Bu kursun en sevdiğim tarafı, yazdıklarını illa ki okumak zorunda olmaman. İsteyen yazdıklarını ötekilerle paylaşabiliyor. İstemiyorsan yazdıklarını alıp evine gidiyorsun, ya da nereye gidiyorsan. İçine kapanık ve sıkılgan bir insan olmam, bu kursa uyum sağlamamı kolaylaştırıyor. Kurs kurallarının rahatlığına değil de kendime pay biçmem ise bencilliğim. Benim gibilere de uyum sağlayabilecekleri sosyal aktiviteler ayarlamış olmalarına ilk başta inanamamıştım. Belediyenin akşam kursları kapsamında yazarlık kursu açtığını okumamla, ilgimi başka birşeye vermem bir anda oldu. Daha önce ki tecrübelerim gözümün önüne geldi. Yazdıklarını okuman için sana yapılan baskılar, lafın dönüp dolaşıp sana gelmesi, verdiğin paraya yanarken senden birşeyler yazmanı ve okumanı beklemeleri.... Bu kursun da diğerlerinden pek bi farkı olduğunu sanmıyordum. Ama bir şeylere başlamak ve onu yarım bırakmak her zaman beni cezbetmiştir. Devrik cümleler gibi, nereye gideceği , neler getireceği belli olmaz. Ama bunu bırakmak kolay olmadı benim. Bu kursun diğerlerinden farkı, buraya gelenler büyük çoğunlukta benim gibi insanlar.

uykum açıldı breh

az önce aşağıda yayınladığım yazı itibari ile yeniden enerji doldum. gece uyumamış olmanın verdiği "noluyo lem neredeyim" ruh halinden, bir kekleme seansıyla çıkmış bulunuyorum. anlaşıldı ki uykusu gelen insanı uyanık tutmak için kafein vs yalan. en sağlıklı yöntem doğal olanı. heyecan adrenalin, sense of humour. oyoyoy....

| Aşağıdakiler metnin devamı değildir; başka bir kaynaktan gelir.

-- ==== Sys2Proof/Machine/CoreCtl.lean ====
section
/-!
DEFINITION. Starting, stopping and loading cores (R311 to R315).
-/
namespace Sys2Proof.Machine

/-- Whether a load in progress names a core. -/
def State.loadNames (s : State) (n : Nat) : Bool := s.flag F.CORE_LOAD_STAT.BUSY && s.load.targets.contains n

/-- A core as a start leaves it (R311). -/
def Core.started (c : Core) : Core :=
  { c with
    run := .running, g := [], w := [], pc := c.entry
    fz := false, fn := false, fc := false, fv := false, fq := false, fh := false, fm := false
    evm := 0, evEdge := 0, timer := 0, qwatch := [], loops := [], level := 0
    staged := [], depth := 0, aborted := false, cause := 0, overlap := false, stopReq := false, graceOver := false, stall := .none }

/-- A write of 1 to RUN of a core (R311): no start request while it runs; refused without a verified image or while a load
names it. -/
def State.coreRunOn (s : State) (n : Nat) : State :=
  let c := s.core n
  if c.run = .running then s
  else if c.imgOk && !s.loadNames n then (s.setCore n c.started).setFlag F.CORE_CTL.RUN true n
  else s.raise F.CORE_STAT.START_REFUSED n

/-- A core that runs no longer: a running one enters stopped as R312 says, a halted or faulted one at once. -/
def State.coreToStopped (s : State) (n : Nat) : State :=
  match (s.core n).run with
  | .stopped => s
  | .running => s.coreStopped n
  | _ => s.setCore n { s.core n with run := .stopped }

/-- A write of 0 to RUN of a core (R312): a stop request; with GRACE 0, or on a halted or faulted core, a stop at once. -/
def State.coreRunOff (s : State) (n : Nat) : State :=
  let s := s.setFlag F.CORE_CTL.RUN false n
  if (s.core n).run = .running then
    let s := s.setCore n { s.core n with stopReq := true }
    if s.fld F.CORE_CFG.GRACE = 0 then s.coreStopped n else s
  else s.coreToStopped n

/-- Whether a core is within an instruction that the end of a grace lets complete: an LDT awaiting its data, or a TXC room (R312). -/
def Stall.completes : Stall → Bool
  | .load _ _ _ _ _ _ => true
  | .commit _ => true
  | _ => false

/-- CORE_GRACE_EXPIRY (R312): a running core whose stop was requested stops at its first instruction boundary after the grace: at once
between two instructions and in a WAIT or a blocking ISSUE, else when the instruction it is in completes. -/
def execCoreGraceExpiry (n : CoreId) (s : State) : Res :=
  let c := s.core n
  whileClocked s <| if c.run = .running ∧ c.stopReq then
    .next (if c.stall.completes then s.setCore n { c with graceOver := true } else s.coreStopped n)
  else .next s

/-! ## Loading (R313, R314) -/

/-- The targets that `CORE_LOAD_CTL` names. -/
def State.loadTargets (s : State) : List Nat := (List.range 16).filter fun n => (s.fld F.CORE_LOAD_CTL.TARGETS).testBit n

/-- A load ends with a result. -/
def State.loadEnd (s : State) (r : Nat) : State := (s.setFlag F.CORE_LOAD_STAT.BUSY false).setFld F.CORE_LOAD_STAT.RESULT r

/-- The checks of a load that come before any copy: the buffer by checks 1 to 3 of R264 (RESULT 7), then the targets stopped
(RESULT 6). -/
def State.loadRefusal (s : State) : Option Nat :=
  let h := BitVec.ofNat 32 (s.fld F.CORE_LOAD_H.HANDLE)
  if (s.checkRange h 0 (s.fld F.CORE_LOAD_L.LENGTH)).isSome then some 7
  else if s.loadTargets.any fun n => (s.core n).run != .stopped then some 6
  else none

/-- A write of 1 to GO (R314): RESULT 8 while BUSY; no target ends at once with RESULT 0; else the load begins, with IMG_OK of
every target cleared. -/
def State.loadGo (s : State) : State :=
  if s.flag F.CORE_LOAD_STAT.BUSY then s.setFld F.CORE_LOAD_STAT.RESULT 8
  else if s.loadTargets.isEmpty then s.loadEnd 0
  else match s.loadRefusal with
    | some r => s.loadEnd r
    | none =>
      let ts := s.loadTargets
      let l : Load := { handle := BitVec.ofNat 32 (s.fld F.CORE_LOAD_H.HANDLE), length := s.fld F.CORE_LOAD_L.LENGTH, targets := ts }
      let s := { s with load := l }.each ts fun s n => s.setCore n { s.core n with imgOk := false }
      s.setFlag F.CORE_LOAD_STAT.BUSY true

/-- Code length of an image. -/
def imgC (b : List Byte) : Nat := natAt b 32 4
/-- Data length of an image. -/
def imgD (b : List Byte) : Nat := natAt b 36 4

/-- Whether an image's header is valid (R313), lengths and addresses apart. -/
def imgHeaderOk (b : List Byte) : Bool :=
  natAt b 0 4 == 0x4655524C && natAt b 4 2 == 1 && decide (natAt b 6 2 < 2) && natAt b 50 14 == 0

/-- Whether an image's lengths and addresses are valid (R313).
DEDUCED: log entry 80. -/
def imgLengthsOk (b : List Byte) : Bool :=
  let c := imgC b
  let d := imgD b
  let e := natAt b 24 4
  let h := natAt b 28 4
  let a := natAt b 40 4
  b.length == 1412 + c + d && c % 4 == 0 && decide (4 ≤ c) && decide (c ≤ 65536) && decide (d ≤ 65536) &&
    e % 4 == 0 && decide (e < c) && (if natAt b 6 2 = 1 then h % 4 == 0 && decide (h < c) else h == 0) &&
    a % 8 == 0 && decide (a + d ≤ 65536) && natAt b (128 + c + d) 2 == 1280 && natAt b (130 + c + d) 2 == 0

/-- The bytes of an image that its digest covers (R313). -/
def imgHashed (b : List Byte) : List Byte := bytesAt b 0 64 ++ bytesAt b 128 (imgC b + imgD b)

/-- RESULT of an image whose header and lengths are valid (R314): digest, signature, program floor.
DEDUCED: log entry 80. -/
def State.imgResult (s : State) (b : List Byte) : Nat :=
  let n := imgC b + imgD b
  if shake256 (imgHashed b) 64 ≠ bytesAt b 64 64 then 3
  else match s.boot.signerKeys[natAt b 48 2]? with
    | none => 4
    | some k =>
      if !Config.falconVerify k (bytesAt b 0 (128 + n)) (bytesAt b (132 + n) 1280) then 4
      else if natAt b 20 4 < s.fld F.BOOT_PFLOOR.PFLOOR then 5
      else 0

/-- Code and data copied into a core, with the header's fields that a start reads. -/
def Core.copied (c : Core) (b : List Byte) (ok : Bool) : Core :=
  let im := c.im.store (fun _ => (0 : Byte)) 0 (bytesAt b 128 (imgC b))
  { (c.ldmStore (natAt b 40 4) (bytesAt b (128 + imgC b) (imgD b)) false) with
    im := im, imgOk := ok
    imageId := BitVec.ofNat 64 (natAt b 8 8), imageVer := BitVec.ofNat 32 (natAt b 16 4)
    securityVer := BitVec.ofNat 32 (natAt b 20 4), entry := natAt b 24 4
    handler := if natAt b 6 2 = 1 then some (natAt b 28 4) else none
    codeLen := imgC b, engineMask := BitVec.ofNat 32 (natAt b 44 4) }

/-- PROGRAM_LOAD_DONE (R314): the load in progress ends, of the buffer, length and targets that GO found. A buffer refused or poisoned ends it with RESULT 7; code and data are
copied whatever the digest says, and IMG_OK is set only with RESULT 0. -/
def execProgramLoadDone (s : State) : Res :=
  if !s.flag F.CORE_LOAD_STAT.BUSY || !s.clocked then .next s
  else
    let h := s.load.handle
    let len := s.load.length
    let ts := s.load.targets
    if (s.checkRange h 0 len).isSome then .next (s.loadEnd 7)
    else
      let (s, b, m) := s.bufRead h 0 len
      if m then .next (s.loadEnd 7)
      else if len < 1416 then .next (s.loadEnd 2)
      else if !imgHeaderOk b then .next (s.loadEnd 1)
      else if !imgLengthsOk b then .next (s.loadEnd 2)
      else
        let r := s.imgResult b
        let s := s.each ts fun s n => s.setCore n ((s.core n).copied b (r == 0))
        .next (s.loadEnd r)

/-! ## The debug window (R315) -/

/-- The core and space that `CORE_WSEL` selects. -/
def State.windowCore (s : State) : Nat := s.fld F.CORE_WSEL.CORE

/-- A write through the debug window: IM takes none; LDM of a running core takes none and sets STOPPED_ONLY (R315). -/
def State.windowWrite (s : State) (off : Nat) (v : W32) : State :=
  let n := s.windowCore
  if s.flag F.CORE_WSEL.SPACE then s
  else if (s.core n).run = .running then s.raise F.CORE_STAT.STOPPED_ONLY n
  else s.setCore n ((s.core n).ldmStore off (leBytes 4 v.toNat) false)

/-- A read through the debug window. -/
def State.windowRead (s : State) (off : Nat) : W32 :=
  let c := s.core s.windowCore
  let m := if s.flag F.CORE_WSEL.SPACE then c.im else c.ldm
  BitVec.ofNat 32 (leNat (m.slice (fun _ => 0) off 4))

end Sys2Proof.Machine
end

aklıma gelmişken bahsedeyim. 28 Eylül çığırtkanlıklarımın hiç bir faydasını görmedim. aksine salak durumuna düşürdü beni bu şapşal gaz.... neyse elde avuçta 2 harika tişört var. doum günü hediyesi şeklinde elde edilen. bunun yanı sıra harika iki akşam.... 28-29 eylül akşamlar.... 28 Eylül akşamı bizim elemanlarla beraber idik. spongebob tişörtümü öyle elde ettim. diğer siportif ürünü ise daha öncesinde bahsettiğim üzere bir can yolladı ;) 29 Eylül ise Özgünüm Civanım la, Beygom süprüz bişiler hazırlama zahmetine girmişler. buradan tekrardan teşekkür ediyorum. lakin aldığım hediye en güzeli. moby dick bilmem neli edition ve sıkı durun in English... yaa artık yeni bir kapı açılıyor önümde. yabancı dilde romanlar... fransızcayı sökeyim. lö french novella larda okuyacağımdır. azimliyim....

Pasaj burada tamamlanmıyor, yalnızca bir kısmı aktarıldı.